Inode 则描述“文件或目录实体本身”：文件类型、权限、size、mtime、link count，以及数据 extent map 等都挂在 inode 上。多个名字可以指向同一个 inode，文件被 rename 后 inode identity 也应保持不变，这就是 POSIX 里 open file handle、hard link、atomic rename 能成立的基础。

主流文件系统都会区分 dentry 和 inode，本质原因是“名字”和“实体”有不同生命周期。名字会频繁创建、删除、移动；实体则承载属性、数据位置和已经打开的文件状态。把二者拆开后，rename 可以只改名字绑定而不复制数据，unlink 可以先删除名字再按引用计数回收实体，目录分片也可以只围绕 dentry namespace 做扩展。

3. 真正困难的部分：跨分片操作

如果所有文件元数据都在一个节点上，rename 的正确性比较直接；但这个模型扩展性很差。KyteStore 把目录项按 parent inode + name 路由到不同 dentry bucket，大目录可以拆到多个 inode bucket 上。这样 lookup 和 create 可以横向扩展，但 rename 会变复杂。

一个容易被忽略的点是：跨 bucket 并不等于跨目录。同一个目录下的两个文件名，因为 hash 不同，也可能落在不同 bucket。POSIX rename 又要求 inode identity 不变，不能用“创建一个新 inode 指向旧 extent，再删除旧 inode”的方式代替，否则会破坏 open file handle、inode number、并发读写和 crash recovery 语义。

所以元数据系统的难点不是单条 dentry 的增删改，而是当 old binding 和 new binding 位于不同 bucket、甚至不同 DS 时，如何让用户看到一次原子切换，并且在 coordinator 崩溃后仍然能根据 durable state 完成或回滚。

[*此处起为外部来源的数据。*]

def execQcfg (_st : BitVec 4) (q : BitVec 5) (sa sb : SReg) (s : State) : Out :=
  let c := s.me
  let m := c.sv sa
  let v := c.sv sb
  let waits := s.blockedOn c.party fun w => match w with
    | .queuePush x _ => x == q.toNat
    | .queuePop x _ => x == q.toNat
    | _ => false
  let items := match Map.find? s.myParty.queues q.toNat with | some x => x.items.isEmpty | none => true
  let event := v.getLsbD 8
  let bad := v &&& ~~~(0x13F : W64) ≠ 0 ∨ (event = false ∧ (m = 0 ∨ 2 ^ s.myParty.ncrews ≤ m.toNat)) ∨ (event = true ∧ m ≠ 0)
  if waits.isEmpty = false ∨ items = false then trapObj s 3 q.toNat
  else if bad then trapObj s 4 q.toNat
  else s.shared .crew fun s =>
    (s.setQueue c.party q.toNat { event, depth := v.toNat % 64 + 1, producers := m }).done id

/-- Whether a crew may push to a queue: not an event queue, and a producer of it. -/
def CQueue.producer (x : CQueue) (crew : Nat) : Bool := !x.event && x.producers.getLsbD crew
/-- Whether a push by a crew blocks (R36). -/
def CQueue.blocks (x : CQueue) (crew : Nat) : Bool := Map.get 0 x.allow crew == 0 || x.depth ≤ x.items.length
/-- A push takes one unit of allowance and appends the item with its release stamp. -/
def CQueue.pushItem (x : CQueue) (crew : Nat) (item : W32) (st : Clocks) : CQueue :=
  { x with allow := Map.set 0 x.allow crew (Map.get 0 x.allow crew - 1), items := x.items ++ [⟨item, st⟩] }

def execQpush (_st : BitVec 4) (q : BitVec 5) (sa : SReg) (s : State) : Out :=
  s.cancelEnds fun s => s.withQueue q fun x =>
    let c := s.me
    let item := (c.sv sa).extractLsb' 0 32
    if !x.producer c.num then trapObj s 2 q.toNat
    else s.shared .clus fun s =>
      if x.blocks c.num then .next (s.waitMe (.queuePush q.toNat item))
      else ((s.setQueue c.party q.toNat (x.pushItem c.num item s.me.relTs)).pushLate
        (.clusterQueueUpdate c.party q.toNat)).done id

/-- The effects of receiving an item on the crew's core and party (R36, R237): an event record also brings a crew the intervals that
its own command closed (R257). -/
def State.received (s : State) (k : Nat) (event : Bool) (i : QItem) : State :=
  let s := s.acquireKept k .clus i.stamp
  let s := if event then
      match (s.party (s.crew k).party).plates.find? fun p => p.num == (bf i.item 24 8).toNat with
      | some p => s.onCrew k fun c => c.takeIvals k p
      | none => s
    else s
  if event && bf i.item 21 3 == 4 then s.always (s.crew k).party 5 else s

从事务角度看，跨分片意味着一次用户操作会拆成多个分片上的子操作。只要其中一个分片成功、另一个分片失败，系统就会进入中间态：老名字可能已经被删除，新名字却没有创建；或者新名字已经可见，老名字还没有删除。更麻烦的是，失败不一定会立刻暴露，可能是网络超时、DS 崩溃、coordinator 崩溃或 WAL 写入后返回前进程退出。没有 transaction state、fencing 和 recovery rule，就很难判断恢复时应该回滚还是继续向前完成。

跨分片部分失败风险

4. 主流方案取舍

集中式管理 Redis/FDB 统一保存 filename 到 inode、inode attr 和 extent map。实现简单，事务边界清晰，但 create、lookup、readdir 和 rename 都会把尾延迟和吞吐上限带到中心层。

去中心化事务 多个 metadata shard 各自服务本地索引，跨 shard 操作通过 intent、lock、WAL 和 recovery 协议收敛。扩展性好，但实现复杂度集中在 fencing 和故障恢复。

精简语义 拒绝跨目录 rename、拒绝 target replace、弱化 readdir 或 directory mutation。短期容易上线，但会把实现边界暴露给用户和上层框架。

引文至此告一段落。